§ Record excerpts:
-- ==== Sys2Proof/Machine/Ledger.lean ====
section
/-! DEFINITION. The ledger (R366 to R387): accumulators, intervals, checkpoints, GAP entries, closed-epoch records,
the bytes of the ledger area (R382), and what a cold start takes from it (R374, R376, R380). -/

namespace Sys2Proof.Machine

def State.modLed (s : State) (f : Ledger → Ledger) : State := { s with led := f s.led }
def State.modCal (s : State) (f : Calendar → Calendar) : State := { s with cal := f s.cal }

/-! ### Accumulators (R366, R371) -/

/-- The largest value of an accumulator: 32 nines (R371). -/
def accTop : Nat := 10 ^ 32 - 1

/-- Accumulator `i` of four: BAYSEC, ENERGY, CAPACITY, WAKES (R366). -/
def Acc.at (a : Acc) (i : Nat) : Nat :=
  match i with
  | 0 => a.baysec
  | 1 => a.energy
  | 2 => a.capacity
  | _ => a.wakes

def Acc.put (a : Acc) (i v : Nat) : Acc :=
  match i with
  | 0 => { a with baysec := v }
  | 1 => { a with energy := v }
  | 2 => { a with capacity := v }
  | _ => { a with wakes := v }

/-- Sum of accumulators. -/
def Acc.plus (a b : Acc) : Acc :=
  { baysec := a.baysec + b.baysec, energy := a.energy + b.energy, capacity := a.capacity + b.capacity, wakes := a.wakes + b.wakes }

/-- The value of Tt's accumulators: the newest checkpoint and every accrual since. -/
def Ledger.value (d : Ledger) (t : Nat) : Acc :=
  ((d.ends.map Prod.snd) ++ [d.run]).foldl (fun a v => a.plus (vget v t)) (vget d.base t)

/-- Add to the sums of the interval that holds tick `k`: the first that ended at `k` or after it, otherwise the open one
(R372). -/
def Ledger.addAt (d : Ledger) (k : Nat) (f : Vector Acc 16 → Vector Acc 16) : Ledger :=
  if d.ends.any fun p => decide (k ≤ p.1) then
    { d with ends := (d.ends.takeWhile fun p => decide (p.1 < k)) ++ (match d.ends.dropWhile fun p => decide (p.1 < k) with
        | p :: l => (p.1, f p.2) :: l
        | [] => []) }
  else { d with run := f d.run }

/-- Add to accumulator `i` of Tt at tick `k`, in the interval that holds it; at 32 nines it holds, with one notice
(R371). -/
def State.accrue (s : State) (k t i x : Nat) : State :=
  let held := (s.led.value t).at i
  let fits := decide (held + x ≤ accTop)
  let y := if fits then x else accTop - held
  let s := s.modLed fun d => d.addAt k fun v => vmod v t fun a => a.put i (a.at i + y)
  if fits || s.led.overflow.getLsbD (4 * t + i) then s
  else (s.modLed fun d => { d with overflow := putBit d.overflow (4 * t + i) true, overflowed := true }).notice ("^LEDGER OVERFLOW T" ++ decText t)

/-- Voltage of a rail in whole millivolts (R367, R411). -/
def RailSt.milliVolts (r : RailSt) : Nat := (r.vsum + 2) / 4

/-- The tenancy that bay `n` counts toward: as assigned, otherwise T0 (R331, R367). -/
def State.meterTen (s : State) (n : Nat) : Nat := (vget s.sdb.assignNow n).getD 0

/-- Current of a rail in whole milliamperes; a negative one counts as 0 (R367, R411). -/
def State.milliAmps (s : State) (n : Nat) (r : Rail) : Nat :=
  let code := match r with
    | .main => vget s.bays.shuntM (n / 8)
    | .aux => vget s.bays.shuntA (n / 8)
  (intHalfUp (((s.bayAt n).rail r).isum * 152587890625) (code * 1000000000)).toNat

/-- The bay is powered (R367). -/
def Bay.powered (b : Bay) : Bool :=
  match b.st with
  | .starting => true
  | .on => true
  | .stopping => true
  | _ => false

/-- What bay `n`, if powered, adds at the present tick, as it stands now (R367). -/
def State.bayAdds (s : State) (v : Vector Acc 16) (n : Nat) : Vector Acc 16 :=
  let b := s.bayAt n
  if b.powered then
    vmod v (s.meterTen n) fun a =>
      { a with baysec := a.baysec + 15625
               energy := a.energy + b.main.milliVolts * s.milliAmps n .main * 15625
                           + b.aux.milliVolts * s.milliAmps n .aux * 15625 }
  else v

/-- What each tick adds to Tt's CAPACITY (R368). -/
def State.capacityTick (s : State) (t : Nat) : Nat := vget s.sdb.allotNow t / 64

/-- What every tenancy accrues at the present tick (R367, R368). -/
def State.tickAdds (s : State) : Vector Acc 16 :=
  (List.range 96).foldl s.bayAdds (Vector.ofFn fun t => { capacity := s.capacityTick t.val })

/-- Every tenancy's CAPACITY for `n` ticks up to `k` (R368). -/
def State.accrueCapacity (s : State) (k n : Nat) : State :=
  (List.range 16).foldl (fun s t => s.accrue k t 2 (n * s.capacityTick t)) s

§ Task:
Nothing but the lines from the one containing "if b.powered then" to the end of the material should be printed, each exactly as written.

§ Exercise response:
  if b.powered then
    vmod v (s.meterTen n) fun a =>
      { a with baysec := a.baysec + 15625
               energy := a.energy + b.main.milliVolts * s.milliAmps n .main * 15625
                           + b.aux.milliVolts * s.milliAmps n .aux * 15625 }
  else v

/-- What each tick adds to Tt's CAPACITY (R368). -/
def State.capacityTick (s : State) (t : Nat) : Nat := vget s.sdb.allotNow t / 64

/-- What every tenancy accrues at the present tick (R367, R368). -/
def State.tickAdds (s : State) : Vector Acc 16 :=
  (List.range 96).foldl s.bayAdds (Vector.ofFn fun t => { capacity := s.capacityTick t.val })

/-- Every tenancy's CAPACITY for `n` ticks up to `k` (R368). -/
def State.accrueCapacity (s : State) (k n : Nat) : State :=
  (List.range 16).foldl (fun s t => s.accrue k t 2 (n * s.capacityTick t)) s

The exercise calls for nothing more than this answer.